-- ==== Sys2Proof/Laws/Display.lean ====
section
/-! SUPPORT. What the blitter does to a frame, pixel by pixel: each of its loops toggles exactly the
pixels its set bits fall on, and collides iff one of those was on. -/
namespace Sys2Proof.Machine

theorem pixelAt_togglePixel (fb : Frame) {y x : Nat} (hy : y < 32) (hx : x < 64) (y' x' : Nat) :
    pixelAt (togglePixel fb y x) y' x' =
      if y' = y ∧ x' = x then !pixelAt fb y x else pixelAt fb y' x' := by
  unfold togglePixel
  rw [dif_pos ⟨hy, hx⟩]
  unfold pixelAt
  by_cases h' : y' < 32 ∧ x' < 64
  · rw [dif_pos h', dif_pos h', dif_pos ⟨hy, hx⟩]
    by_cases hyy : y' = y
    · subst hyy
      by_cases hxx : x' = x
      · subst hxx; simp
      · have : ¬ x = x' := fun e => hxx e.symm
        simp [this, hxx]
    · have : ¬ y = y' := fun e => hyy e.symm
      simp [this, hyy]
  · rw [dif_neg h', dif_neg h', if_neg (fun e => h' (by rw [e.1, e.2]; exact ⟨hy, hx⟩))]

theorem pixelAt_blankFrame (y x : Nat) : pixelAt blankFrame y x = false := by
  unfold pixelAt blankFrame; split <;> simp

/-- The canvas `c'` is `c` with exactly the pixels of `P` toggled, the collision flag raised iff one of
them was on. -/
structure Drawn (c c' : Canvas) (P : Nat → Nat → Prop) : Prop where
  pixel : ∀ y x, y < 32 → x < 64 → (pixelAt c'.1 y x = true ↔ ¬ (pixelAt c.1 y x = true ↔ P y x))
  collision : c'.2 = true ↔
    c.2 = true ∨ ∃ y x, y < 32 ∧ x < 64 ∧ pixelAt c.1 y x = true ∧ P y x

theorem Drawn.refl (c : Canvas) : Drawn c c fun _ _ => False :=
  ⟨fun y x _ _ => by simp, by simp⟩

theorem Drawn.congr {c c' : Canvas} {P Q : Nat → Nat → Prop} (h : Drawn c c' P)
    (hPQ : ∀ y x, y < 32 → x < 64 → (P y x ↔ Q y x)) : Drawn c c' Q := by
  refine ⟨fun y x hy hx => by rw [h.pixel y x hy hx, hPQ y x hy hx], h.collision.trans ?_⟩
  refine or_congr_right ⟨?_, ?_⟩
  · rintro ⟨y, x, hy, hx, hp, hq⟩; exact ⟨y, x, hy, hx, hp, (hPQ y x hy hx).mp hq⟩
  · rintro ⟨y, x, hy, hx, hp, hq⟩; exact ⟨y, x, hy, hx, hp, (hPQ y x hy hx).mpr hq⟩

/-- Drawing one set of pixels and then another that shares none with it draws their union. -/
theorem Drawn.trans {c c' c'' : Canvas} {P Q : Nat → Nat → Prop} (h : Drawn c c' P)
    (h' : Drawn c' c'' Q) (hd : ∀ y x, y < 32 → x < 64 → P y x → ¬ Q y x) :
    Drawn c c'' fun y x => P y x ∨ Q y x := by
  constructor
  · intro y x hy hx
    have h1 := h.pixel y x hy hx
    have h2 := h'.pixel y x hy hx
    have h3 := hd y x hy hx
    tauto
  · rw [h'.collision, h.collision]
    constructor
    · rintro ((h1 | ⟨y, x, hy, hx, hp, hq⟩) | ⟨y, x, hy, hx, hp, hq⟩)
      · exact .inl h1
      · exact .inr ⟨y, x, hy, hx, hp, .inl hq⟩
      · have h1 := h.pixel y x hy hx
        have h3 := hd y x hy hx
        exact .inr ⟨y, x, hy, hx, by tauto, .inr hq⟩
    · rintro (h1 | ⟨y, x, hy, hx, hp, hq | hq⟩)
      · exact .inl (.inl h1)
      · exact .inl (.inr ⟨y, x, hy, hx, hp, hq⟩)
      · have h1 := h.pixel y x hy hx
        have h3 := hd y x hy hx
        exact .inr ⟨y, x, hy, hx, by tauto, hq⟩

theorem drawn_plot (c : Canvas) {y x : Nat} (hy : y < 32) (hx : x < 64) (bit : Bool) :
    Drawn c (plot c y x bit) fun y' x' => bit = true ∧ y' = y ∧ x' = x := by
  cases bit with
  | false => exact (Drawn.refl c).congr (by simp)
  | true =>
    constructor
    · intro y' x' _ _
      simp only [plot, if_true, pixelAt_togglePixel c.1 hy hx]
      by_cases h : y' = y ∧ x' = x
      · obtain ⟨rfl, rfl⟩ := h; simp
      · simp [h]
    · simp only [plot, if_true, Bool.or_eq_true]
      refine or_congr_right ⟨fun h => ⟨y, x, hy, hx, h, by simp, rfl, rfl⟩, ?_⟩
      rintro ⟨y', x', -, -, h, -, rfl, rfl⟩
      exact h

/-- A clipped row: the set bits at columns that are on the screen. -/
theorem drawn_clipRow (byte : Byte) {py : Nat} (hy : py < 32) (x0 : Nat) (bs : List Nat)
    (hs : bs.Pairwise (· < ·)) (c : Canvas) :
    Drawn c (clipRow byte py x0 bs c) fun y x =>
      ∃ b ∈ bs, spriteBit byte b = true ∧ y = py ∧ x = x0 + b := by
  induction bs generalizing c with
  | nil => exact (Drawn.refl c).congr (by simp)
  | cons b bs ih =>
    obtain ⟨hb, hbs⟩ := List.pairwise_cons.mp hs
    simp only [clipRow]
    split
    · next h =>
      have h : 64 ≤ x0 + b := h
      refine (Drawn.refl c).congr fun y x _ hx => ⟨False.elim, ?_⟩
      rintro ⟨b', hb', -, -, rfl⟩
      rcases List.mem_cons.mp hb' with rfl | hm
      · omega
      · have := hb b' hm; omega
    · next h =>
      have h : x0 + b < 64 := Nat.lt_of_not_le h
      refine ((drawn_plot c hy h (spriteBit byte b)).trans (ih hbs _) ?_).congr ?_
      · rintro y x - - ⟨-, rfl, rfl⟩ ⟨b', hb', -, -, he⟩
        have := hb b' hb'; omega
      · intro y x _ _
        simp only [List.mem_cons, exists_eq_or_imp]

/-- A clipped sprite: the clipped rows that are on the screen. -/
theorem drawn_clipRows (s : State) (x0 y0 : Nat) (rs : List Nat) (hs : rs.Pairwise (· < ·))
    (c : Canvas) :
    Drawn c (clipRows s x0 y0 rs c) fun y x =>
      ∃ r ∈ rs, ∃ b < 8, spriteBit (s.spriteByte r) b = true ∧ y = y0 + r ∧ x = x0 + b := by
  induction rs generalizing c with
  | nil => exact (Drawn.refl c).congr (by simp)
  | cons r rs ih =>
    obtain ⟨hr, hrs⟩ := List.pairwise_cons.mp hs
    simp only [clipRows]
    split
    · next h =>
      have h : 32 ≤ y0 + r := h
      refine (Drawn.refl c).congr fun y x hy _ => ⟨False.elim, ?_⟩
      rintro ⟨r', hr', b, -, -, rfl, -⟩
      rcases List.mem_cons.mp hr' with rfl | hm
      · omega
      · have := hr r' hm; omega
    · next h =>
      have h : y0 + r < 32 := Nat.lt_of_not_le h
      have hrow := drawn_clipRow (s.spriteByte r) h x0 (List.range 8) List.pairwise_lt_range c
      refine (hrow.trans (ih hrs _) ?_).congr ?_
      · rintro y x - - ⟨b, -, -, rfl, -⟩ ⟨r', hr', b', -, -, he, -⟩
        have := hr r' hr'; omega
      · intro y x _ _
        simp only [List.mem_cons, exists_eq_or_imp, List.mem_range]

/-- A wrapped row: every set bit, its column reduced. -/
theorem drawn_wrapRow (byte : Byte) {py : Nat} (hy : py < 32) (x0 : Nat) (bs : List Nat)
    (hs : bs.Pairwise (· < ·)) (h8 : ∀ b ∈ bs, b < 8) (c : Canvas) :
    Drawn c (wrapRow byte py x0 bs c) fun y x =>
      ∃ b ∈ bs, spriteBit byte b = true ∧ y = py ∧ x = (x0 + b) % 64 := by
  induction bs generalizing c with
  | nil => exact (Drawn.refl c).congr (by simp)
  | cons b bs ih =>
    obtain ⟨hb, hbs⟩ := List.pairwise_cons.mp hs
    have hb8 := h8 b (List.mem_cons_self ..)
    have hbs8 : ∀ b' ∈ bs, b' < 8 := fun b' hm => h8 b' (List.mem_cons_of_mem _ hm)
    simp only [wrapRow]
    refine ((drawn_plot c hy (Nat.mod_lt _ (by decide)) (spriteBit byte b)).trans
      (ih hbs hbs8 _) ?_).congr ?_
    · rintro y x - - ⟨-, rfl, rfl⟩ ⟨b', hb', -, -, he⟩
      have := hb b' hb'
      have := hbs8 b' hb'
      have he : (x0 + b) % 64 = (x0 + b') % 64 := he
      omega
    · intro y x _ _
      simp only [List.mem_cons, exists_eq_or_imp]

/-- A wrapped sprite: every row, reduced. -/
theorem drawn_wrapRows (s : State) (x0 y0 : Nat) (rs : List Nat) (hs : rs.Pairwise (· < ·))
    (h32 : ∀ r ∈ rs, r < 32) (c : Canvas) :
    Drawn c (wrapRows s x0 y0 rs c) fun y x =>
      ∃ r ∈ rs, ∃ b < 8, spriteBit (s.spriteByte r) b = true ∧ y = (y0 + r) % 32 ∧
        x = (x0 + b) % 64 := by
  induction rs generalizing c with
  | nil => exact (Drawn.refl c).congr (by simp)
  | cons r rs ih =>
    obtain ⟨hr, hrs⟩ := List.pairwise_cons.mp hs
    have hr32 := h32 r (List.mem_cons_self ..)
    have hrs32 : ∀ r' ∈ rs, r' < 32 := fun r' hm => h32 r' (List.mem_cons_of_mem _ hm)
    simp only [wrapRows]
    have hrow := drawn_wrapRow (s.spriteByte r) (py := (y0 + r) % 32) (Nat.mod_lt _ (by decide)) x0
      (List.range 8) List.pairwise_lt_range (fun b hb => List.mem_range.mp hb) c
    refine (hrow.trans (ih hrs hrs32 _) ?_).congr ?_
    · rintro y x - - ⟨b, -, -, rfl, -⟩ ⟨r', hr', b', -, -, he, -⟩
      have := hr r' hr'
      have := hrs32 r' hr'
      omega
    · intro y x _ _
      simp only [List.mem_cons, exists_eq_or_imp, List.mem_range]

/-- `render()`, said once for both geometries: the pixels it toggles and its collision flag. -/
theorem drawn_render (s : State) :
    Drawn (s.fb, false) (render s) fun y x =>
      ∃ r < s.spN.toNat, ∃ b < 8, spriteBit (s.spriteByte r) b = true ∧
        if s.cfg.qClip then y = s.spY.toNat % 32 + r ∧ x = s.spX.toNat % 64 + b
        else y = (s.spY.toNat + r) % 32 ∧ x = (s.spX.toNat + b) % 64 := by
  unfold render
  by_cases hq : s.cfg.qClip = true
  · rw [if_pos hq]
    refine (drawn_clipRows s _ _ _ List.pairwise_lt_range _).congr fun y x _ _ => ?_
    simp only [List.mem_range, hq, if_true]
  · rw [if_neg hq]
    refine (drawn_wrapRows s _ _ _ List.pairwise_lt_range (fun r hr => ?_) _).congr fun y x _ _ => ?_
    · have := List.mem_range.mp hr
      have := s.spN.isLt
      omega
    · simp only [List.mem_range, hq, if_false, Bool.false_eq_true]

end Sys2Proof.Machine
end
——
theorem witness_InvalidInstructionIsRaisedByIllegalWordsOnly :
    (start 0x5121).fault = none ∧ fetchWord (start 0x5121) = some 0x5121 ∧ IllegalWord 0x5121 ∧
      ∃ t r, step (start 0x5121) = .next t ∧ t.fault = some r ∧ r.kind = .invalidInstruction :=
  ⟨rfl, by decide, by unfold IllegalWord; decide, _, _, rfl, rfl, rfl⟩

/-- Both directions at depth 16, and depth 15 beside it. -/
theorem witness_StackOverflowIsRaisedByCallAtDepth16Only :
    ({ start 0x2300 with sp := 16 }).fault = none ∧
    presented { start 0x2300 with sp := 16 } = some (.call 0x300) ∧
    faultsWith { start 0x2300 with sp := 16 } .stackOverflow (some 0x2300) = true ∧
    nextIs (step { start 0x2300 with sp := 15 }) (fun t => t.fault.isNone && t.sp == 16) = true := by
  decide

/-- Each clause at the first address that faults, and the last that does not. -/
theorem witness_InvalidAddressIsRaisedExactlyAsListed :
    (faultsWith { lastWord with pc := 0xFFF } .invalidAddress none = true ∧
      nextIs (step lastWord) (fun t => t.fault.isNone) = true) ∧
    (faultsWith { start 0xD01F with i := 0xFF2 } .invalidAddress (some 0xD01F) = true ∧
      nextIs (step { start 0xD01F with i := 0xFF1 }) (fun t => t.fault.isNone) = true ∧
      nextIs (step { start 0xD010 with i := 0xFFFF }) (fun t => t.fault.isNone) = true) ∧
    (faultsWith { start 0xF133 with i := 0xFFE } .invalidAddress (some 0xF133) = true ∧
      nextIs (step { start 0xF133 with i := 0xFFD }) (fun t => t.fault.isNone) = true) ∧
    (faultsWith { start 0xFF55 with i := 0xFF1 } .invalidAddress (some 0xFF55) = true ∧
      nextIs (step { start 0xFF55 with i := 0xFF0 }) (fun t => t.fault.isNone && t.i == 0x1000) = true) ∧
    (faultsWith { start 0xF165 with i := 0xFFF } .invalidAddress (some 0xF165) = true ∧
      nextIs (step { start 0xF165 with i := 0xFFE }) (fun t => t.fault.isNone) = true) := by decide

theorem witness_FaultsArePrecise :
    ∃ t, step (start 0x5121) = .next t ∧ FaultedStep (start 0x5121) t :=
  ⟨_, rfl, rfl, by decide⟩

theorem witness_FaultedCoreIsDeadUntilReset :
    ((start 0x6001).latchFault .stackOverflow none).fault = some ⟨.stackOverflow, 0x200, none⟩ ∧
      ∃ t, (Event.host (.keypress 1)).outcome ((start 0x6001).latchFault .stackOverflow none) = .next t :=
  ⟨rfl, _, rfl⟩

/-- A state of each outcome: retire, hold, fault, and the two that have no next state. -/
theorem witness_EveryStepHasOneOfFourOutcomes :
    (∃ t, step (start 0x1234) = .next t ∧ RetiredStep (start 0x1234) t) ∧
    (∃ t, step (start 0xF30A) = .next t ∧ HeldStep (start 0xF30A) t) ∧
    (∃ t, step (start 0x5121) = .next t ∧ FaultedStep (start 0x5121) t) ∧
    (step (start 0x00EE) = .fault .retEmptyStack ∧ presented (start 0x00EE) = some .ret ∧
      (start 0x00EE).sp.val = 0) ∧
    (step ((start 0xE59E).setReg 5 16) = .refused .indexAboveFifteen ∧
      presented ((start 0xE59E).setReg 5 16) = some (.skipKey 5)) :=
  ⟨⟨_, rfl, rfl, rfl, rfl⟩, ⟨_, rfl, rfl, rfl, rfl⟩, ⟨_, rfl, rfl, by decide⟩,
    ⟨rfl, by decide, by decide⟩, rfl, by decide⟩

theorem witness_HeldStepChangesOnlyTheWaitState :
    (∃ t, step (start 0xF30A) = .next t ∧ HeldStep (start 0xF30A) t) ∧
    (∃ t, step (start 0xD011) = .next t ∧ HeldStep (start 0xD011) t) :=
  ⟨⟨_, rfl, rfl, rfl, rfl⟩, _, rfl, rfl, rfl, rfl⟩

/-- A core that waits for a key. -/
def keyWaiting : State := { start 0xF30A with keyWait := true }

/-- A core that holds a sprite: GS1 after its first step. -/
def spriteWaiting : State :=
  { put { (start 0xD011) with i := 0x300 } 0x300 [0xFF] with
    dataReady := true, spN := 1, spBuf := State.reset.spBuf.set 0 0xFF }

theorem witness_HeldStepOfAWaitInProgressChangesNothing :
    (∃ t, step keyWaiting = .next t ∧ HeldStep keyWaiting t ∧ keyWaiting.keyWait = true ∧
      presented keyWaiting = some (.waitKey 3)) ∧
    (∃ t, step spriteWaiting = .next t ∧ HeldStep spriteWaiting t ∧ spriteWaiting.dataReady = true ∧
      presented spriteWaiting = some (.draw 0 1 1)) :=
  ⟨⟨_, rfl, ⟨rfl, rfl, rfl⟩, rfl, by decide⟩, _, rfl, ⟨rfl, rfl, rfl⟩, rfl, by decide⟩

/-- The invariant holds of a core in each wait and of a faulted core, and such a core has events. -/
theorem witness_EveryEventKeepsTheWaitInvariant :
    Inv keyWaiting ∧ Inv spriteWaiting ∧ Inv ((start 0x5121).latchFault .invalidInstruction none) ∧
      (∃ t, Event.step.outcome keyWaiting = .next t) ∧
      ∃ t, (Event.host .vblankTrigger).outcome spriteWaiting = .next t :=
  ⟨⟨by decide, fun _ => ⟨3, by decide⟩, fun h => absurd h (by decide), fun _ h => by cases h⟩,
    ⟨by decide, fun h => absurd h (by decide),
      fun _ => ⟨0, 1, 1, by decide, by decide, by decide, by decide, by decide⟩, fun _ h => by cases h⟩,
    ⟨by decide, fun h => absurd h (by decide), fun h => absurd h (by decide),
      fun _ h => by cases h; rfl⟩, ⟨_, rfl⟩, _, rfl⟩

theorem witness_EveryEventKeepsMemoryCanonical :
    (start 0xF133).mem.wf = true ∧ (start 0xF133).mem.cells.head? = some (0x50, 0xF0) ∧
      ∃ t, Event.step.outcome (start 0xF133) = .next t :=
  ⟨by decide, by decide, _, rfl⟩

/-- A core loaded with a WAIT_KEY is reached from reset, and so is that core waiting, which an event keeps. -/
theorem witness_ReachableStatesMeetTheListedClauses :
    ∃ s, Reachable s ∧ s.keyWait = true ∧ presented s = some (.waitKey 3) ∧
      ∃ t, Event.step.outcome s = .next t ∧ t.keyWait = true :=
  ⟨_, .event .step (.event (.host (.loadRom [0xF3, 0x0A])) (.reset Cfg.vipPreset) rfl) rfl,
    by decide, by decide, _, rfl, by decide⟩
——
(To do):
Counting only the lines that include "dataReady", state how many there are in the entries, and nothing else.

(The completed task):
2